[DATA Boundary: Start]

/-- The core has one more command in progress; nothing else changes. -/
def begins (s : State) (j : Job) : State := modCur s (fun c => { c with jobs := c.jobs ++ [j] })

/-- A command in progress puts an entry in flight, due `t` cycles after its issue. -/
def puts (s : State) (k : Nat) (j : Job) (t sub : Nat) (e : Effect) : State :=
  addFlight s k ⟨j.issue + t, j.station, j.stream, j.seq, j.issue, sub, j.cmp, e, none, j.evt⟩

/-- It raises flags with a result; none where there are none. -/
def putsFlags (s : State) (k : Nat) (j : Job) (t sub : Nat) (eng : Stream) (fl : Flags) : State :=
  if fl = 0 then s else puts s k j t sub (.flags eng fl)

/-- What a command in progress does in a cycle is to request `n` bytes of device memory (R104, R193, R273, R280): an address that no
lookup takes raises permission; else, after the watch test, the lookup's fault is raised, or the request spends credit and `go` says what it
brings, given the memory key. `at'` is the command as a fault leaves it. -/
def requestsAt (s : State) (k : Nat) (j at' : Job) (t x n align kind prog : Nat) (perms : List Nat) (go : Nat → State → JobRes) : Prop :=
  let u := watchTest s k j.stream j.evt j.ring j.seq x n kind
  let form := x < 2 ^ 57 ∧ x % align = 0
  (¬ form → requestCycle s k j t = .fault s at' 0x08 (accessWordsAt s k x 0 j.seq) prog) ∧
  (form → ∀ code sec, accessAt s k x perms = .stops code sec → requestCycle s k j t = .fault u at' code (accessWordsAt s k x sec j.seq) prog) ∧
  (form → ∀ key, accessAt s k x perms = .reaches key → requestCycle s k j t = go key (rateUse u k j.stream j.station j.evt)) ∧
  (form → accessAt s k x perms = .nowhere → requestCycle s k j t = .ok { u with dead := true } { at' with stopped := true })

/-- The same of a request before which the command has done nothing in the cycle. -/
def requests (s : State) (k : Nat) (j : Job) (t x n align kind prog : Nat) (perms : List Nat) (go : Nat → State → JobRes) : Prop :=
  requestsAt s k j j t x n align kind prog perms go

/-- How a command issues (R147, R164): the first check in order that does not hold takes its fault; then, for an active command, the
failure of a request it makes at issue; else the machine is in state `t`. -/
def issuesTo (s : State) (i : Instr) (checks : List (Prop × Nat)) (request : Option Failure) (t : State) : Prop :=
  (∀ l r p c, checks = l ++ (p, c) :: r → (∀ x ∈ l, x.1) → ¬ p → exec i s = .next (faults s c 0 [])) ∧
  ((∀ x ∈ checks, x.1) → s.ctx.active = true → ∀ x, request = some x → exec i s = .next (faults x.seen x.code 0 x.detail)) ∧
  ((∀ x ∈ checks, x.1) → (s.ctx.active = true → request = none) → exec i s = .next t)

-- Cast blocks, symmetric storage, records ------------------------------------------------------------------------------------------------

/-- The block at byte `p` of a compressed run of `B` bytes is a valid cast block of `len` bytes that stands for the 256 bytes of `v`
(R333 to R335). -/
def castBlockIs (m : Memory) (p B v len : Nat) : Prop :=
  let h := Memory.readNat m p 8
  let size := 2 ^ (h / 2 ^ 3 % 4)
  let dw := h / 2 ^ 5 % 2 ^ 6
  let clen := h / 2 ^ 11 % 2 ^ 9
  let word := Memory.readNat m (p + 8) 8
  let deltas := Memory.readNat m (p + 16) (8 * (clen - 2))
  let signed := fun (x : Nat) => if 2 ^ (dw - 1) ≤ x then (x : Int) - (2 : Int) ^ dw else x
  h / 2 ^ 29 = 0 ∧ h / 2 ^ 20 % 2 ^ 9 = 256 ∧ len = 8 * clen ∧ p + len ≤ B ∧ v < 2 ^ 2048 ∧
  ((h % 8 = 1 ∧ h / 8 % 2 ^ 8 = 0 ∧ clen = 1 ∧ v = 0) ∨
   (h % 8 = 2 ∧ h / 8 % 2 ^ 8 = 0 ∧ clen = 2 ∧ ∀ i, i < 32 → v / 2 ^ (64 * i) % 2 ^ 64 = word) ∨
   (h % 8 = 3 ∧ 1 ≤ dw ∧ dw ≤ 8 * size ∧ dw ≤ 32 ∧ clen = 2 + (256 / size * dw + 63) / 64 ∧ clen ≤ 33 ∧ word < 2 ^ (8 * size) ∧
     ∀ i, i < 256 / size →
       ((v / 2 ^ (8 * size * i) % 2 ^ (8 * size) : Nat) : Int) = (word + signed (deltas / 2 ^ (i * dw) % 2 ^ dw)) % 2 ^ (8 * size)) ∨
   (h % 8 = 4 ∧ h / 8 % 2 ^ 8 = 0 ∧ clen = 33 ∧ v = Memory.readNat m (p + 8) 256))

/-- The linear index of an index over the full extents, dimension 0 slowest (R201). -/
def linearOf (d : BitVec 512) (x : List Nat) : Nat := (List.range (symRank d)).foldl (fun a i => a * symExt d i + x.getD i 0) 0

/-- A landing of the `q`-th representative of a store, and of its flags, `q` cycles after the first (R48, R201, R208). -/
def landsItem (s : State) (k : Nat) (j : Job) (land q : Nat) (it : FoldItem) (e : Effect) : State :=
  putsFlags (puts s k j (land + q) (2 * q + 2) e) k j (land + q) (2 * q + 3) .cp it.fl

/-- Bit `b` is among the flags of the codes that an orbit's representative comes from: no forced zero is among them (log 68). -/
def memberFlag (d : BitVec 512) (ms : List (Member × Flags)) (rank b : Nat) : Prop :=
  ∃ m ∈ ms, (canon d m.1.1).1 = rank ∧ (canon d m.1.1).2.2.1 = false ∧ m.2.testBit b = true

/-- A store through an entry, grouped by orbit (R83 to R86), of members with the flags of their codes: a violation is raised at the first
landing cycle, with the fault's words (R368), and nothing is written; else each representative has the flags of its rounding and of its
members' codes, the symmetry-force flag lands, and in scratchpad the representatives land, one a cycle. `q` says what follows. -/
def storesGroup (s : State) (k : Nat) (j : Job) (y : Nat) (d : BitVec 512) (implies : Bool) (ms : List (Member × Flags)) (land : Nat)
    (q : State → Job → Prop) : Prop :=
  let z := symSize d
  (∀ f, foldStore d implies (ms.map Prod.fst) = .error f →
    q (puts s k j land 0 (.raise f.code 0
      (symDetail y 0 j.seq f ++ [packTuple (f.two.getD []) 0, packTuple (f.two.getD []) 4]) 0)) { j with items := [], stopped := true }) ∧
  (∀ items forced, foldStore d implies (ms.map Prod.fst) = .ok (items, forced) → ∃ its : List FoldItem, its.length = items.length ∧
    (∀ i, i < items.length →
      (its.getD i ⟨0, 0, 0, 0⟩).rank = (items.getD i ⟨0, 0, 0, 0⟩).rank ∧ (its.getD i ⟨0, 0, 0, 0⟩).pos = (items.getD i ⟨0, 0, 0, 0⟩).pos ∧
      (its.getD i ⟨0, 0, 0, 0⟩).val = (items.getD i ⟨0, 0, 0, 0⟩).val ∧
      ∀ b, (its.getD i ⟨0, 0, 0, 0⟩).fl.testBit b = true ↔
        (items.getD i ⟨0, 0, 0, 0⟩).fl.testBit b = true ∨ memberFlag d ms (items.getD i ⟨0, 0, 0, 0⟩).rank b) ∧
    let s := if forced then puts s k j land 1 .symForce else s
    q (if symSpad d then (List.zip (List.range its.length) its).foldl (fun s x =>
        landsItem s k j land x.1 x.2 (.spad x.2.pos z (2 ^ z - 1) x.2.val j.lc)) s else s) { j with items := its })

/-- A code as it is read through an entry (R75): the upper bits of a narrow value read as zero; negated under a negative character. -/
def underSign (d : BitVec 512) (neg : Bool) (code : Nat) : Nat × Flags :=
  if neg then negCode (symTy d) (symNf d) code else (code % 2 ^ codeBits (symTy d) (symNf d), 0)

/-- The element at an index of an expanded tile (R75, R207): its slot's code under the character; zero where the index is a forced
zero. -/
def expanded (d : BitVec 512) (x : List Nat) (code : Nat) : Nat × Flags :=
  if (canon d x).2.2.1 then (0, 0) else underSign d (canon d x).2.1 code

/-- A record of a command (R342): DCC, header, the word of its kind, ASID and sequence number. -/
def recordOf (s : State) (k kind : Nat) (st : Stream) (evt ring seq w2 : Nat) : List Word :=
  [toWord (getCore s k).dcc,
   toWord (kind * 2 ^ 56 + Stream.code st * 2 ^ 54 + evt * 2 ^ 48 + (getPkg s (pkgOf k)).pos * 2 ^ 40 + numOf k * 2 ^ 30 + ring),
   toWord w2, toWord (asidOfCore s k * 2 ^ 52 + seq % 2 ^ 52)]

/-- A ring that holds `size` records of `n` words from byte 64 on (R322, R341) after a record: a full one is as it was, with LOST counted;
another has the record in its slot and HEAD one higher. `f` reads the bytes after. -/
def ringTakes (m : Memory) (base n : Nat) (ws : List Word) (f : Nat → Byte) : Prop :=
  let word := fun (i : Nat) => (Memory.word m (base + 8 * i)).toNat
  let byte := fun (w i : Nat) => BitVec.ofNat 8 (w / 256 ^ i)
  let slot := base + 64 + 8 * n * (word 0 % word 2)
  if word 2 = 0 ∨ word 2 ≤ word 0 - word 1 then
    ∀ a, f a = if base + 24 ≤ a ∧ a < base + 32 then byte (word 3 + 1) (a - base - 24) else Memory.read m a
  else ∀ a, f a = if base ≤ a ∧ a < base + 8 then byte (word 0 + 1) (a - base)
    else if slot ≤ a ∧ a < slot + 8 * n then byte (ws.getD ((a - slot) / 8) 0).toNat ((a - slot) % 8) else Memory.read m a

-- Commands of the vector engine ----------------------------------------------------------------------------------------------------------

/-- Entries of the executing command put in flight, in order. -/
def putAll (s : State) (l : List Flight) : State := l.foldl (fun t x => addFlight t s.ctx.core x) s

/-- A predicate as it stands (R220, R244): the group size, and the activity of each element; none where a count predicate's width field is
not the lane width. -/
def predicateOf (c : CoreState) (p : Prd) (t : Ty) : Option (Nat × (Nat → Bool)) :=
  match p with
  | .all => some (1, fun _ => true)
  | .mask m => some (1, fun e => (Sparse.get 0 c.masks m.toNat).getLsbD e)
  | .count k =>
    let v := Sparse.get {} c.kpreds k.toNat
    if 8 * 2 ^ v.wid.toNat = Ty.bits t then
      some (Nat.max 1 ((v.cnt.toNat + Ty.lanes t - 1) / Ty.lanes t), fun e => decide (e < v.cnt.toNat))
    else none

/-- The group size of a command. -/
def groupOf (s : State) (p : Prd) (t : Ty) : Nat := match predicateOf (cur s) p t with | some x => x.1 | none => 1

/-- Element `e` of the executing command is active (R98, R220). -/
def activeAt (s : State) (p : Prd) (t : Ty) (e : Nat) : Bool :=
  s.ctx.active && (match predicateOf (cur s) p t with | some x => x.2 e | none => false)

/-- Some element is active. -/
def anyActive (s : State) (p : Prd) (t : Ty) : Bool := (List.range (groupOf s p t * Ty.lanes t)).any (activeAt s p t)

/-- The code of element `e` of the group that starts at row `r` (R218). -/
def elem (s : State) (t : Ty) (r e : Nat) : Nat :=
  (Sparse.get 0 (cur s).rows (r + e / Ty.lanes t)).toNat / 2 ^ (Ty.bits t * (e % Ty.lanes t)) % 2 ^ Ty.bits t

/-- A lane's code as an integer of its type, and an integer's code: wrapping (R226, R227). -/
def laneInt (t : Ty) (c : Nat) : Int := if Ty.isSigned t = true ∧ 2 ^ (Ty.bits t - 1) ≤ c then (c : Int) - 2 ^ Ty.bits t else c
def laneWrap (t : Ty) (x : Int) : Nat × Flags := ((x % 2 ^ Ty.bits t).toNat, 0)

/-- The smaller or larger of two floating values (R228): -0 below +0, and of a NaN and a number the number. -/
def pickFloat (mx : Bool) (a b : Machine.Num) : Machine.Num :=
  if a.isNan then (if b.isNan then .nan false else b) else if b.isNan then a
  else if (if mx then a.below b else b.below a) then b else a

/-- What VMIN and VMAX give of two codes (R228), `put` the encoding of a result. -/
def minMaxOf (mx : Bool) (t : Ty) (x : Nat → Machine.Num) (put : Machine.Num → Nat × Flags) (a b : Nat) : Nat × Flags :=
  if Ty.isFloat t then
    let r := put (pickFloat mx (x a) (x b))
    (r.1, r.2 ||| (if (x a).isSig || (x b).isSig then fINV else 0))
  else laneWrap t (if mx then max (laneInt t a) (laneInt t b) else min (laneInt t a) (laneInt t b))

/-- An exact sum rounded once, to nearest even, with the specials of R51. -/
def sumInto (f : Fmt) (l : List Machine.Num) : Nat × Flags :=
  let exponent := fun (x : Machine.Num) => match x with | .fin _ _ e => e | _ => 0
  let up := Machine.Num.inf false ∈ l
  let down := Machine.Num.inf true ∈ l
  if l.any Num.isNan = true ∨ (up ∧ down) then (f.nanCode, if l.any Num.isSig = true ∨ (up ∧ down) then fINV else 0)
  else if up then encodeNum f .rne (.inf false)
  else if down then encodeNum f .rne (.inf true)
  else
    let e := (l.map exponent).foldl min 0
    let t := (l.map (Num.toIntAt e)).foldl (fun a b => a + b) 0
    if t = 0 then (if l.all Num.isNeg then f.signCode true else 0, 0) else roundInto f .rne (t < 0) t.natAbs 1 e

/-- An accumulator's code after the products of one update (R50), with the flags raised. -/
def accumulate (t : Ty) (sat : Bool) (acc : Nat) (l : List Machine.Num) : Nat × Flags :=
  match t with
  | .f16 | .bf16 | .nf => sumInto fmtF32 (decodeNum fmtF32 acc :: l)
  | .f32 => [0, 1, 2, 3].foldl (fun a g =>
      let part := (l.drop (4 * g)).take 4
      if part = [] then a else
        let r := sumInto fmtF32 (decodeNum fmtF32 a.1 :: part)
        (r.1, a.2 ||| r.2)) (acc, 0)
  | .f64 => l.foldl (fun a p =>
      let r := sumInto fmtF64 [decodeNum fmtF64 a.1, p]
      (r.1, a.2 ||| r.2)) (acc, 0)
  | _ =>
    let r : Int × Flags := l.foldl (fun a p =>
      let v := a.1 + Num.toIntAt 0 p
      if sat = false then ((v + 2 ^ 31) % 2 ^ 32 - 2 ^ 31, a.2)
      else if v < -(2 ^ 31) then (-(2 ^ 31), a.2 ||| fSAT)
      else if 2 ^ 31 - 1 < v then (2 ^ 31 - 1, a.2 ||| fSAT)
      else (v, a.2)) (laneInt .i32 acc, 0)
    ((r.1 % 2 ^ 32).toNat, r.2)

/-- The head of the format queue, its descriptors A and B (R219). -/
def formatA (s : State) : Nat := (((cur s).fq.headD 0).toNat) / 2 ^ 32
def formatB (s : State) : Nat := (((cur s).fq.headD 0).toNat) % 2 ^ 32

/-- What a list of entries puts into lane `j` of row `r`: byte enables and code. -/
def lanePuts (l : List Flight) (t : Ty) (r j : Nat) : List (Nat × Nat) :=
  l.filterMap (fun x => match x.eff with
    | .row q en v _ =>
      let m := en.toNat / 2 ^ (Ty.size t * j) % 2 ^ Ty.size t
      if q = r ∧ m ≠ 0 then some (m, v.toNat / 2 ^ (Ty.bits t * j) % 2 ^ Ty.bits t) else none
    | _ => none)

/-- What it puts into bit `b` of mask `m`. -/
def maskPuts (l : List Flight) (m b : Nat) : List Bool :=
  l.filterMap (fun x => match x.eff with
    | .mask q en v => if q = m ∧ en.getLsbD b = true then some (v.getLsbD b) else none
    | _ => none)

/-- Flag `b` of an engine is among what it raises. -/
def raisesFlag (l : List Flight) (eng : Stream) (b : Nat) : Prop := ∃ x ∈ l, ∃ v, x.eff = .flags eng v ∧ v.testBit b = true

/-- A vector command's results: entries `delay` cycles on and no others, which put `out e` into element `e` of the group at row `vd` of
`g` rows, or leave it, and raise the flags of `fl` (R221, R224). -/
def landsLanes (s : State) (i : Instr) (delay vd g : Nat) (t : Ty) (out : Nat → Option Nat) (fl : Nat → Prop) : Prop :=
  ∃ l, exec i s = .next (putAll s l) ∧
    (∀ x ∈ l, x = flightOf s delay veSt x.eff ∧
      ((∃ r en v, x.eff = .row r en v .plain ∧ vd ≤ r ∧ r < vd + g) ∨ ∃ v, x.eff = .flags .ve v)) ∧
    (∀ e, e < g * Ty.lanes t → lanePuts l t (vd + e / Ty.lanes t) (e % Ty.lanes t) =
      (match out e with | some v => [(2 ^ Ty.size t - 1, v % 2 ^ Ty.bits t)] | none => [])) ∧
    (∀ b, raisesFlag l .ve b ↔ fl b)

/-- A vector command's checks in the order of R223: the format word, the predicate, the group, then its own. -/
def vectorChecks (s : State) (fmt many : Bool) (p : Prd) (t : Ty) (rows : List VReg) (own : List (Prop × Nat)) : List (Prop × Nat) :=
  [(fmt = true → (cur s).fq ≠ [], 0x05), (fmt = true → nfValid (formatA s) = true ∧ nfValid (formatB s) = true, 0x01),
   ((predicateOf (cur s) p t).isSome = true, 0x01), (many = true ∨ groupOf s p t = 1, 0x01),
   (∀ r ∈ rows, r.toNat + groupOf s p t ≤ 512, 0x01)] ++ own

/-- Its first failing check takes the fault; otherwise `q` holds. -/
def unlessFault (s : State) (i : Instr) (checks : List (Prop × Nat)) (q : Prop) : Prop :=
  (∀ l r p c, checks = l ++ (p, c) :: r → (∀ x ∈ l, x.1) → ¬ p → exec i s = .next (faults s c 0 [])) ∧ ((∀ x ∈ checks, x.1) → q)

[DATA Boundary: End]

PROBLEM STATEMENT – Copy word for word the stretch of entries above from the line that has "(its.getD i ⟨0, 0, 0, 0⟩).rank" through the line that has "if (canon d", both ends included, and nothing outside it.

EXERCISE RESPONSE –
      (its.getD i ⟨0, 0, 0, 0⟩).rank = (items.getD i ⟨0, 0, 0, 0⟩).rank ∧ (its.getD i ⟨0, 0, 0, 0⟩).pos = (items.getD i ⟨0, 0, 0, 0⟩).pos ∧
      (its.getD i ⟨0, 0, 0, 0⟩).val = (items.getD i ⟨0, 0, 0, 0⟩).val ∧
      ∀ b, (its.getD i ⟨0, 0, 0, 0⟩).fl.testBit b = true ↔
        (items.getD i ⟨0, 0, 0, 0⟩).fl.testBit b = true ∨ memberFlag d ms (items.getD i ⟨0, 0, 0, 0⟩).rank b) ∧
    let s := if forced then puts s k j land 1 .symForce else s
    q (if symSpad d then (List.zip (List.range its.length) its).foldl (fun s x =>
        landsItem s k j land x.1 x.2 (.spad x.2.pos z (2 ^ z - 1) x.2.val j.lc)) s else s) { j with items := its })

/-- A code as it is read through an entry (R75): the upper bits of a narrow value read as zero; negated under a negative character. -/
def underSign (d : BitVec 512) (neg : Bool) (code : Nat) : Nat × Flags :=
  if neg then negCode (symTy d) (symNf d) code else (code % 2 ^ codeBits (symTy d) (symNf d), 0)

/-- The element at an index of an expanded tile (R75, R207): its slot's code under the character; zero where the index is a forced
zero. -/
def expanded (d : BitVec 512) (x : List Nat) (code : Nat) : Nat × Flags :=
  if (canon d x).2.2.1 then (0, 0) else underSign d (canon d x).2.1 code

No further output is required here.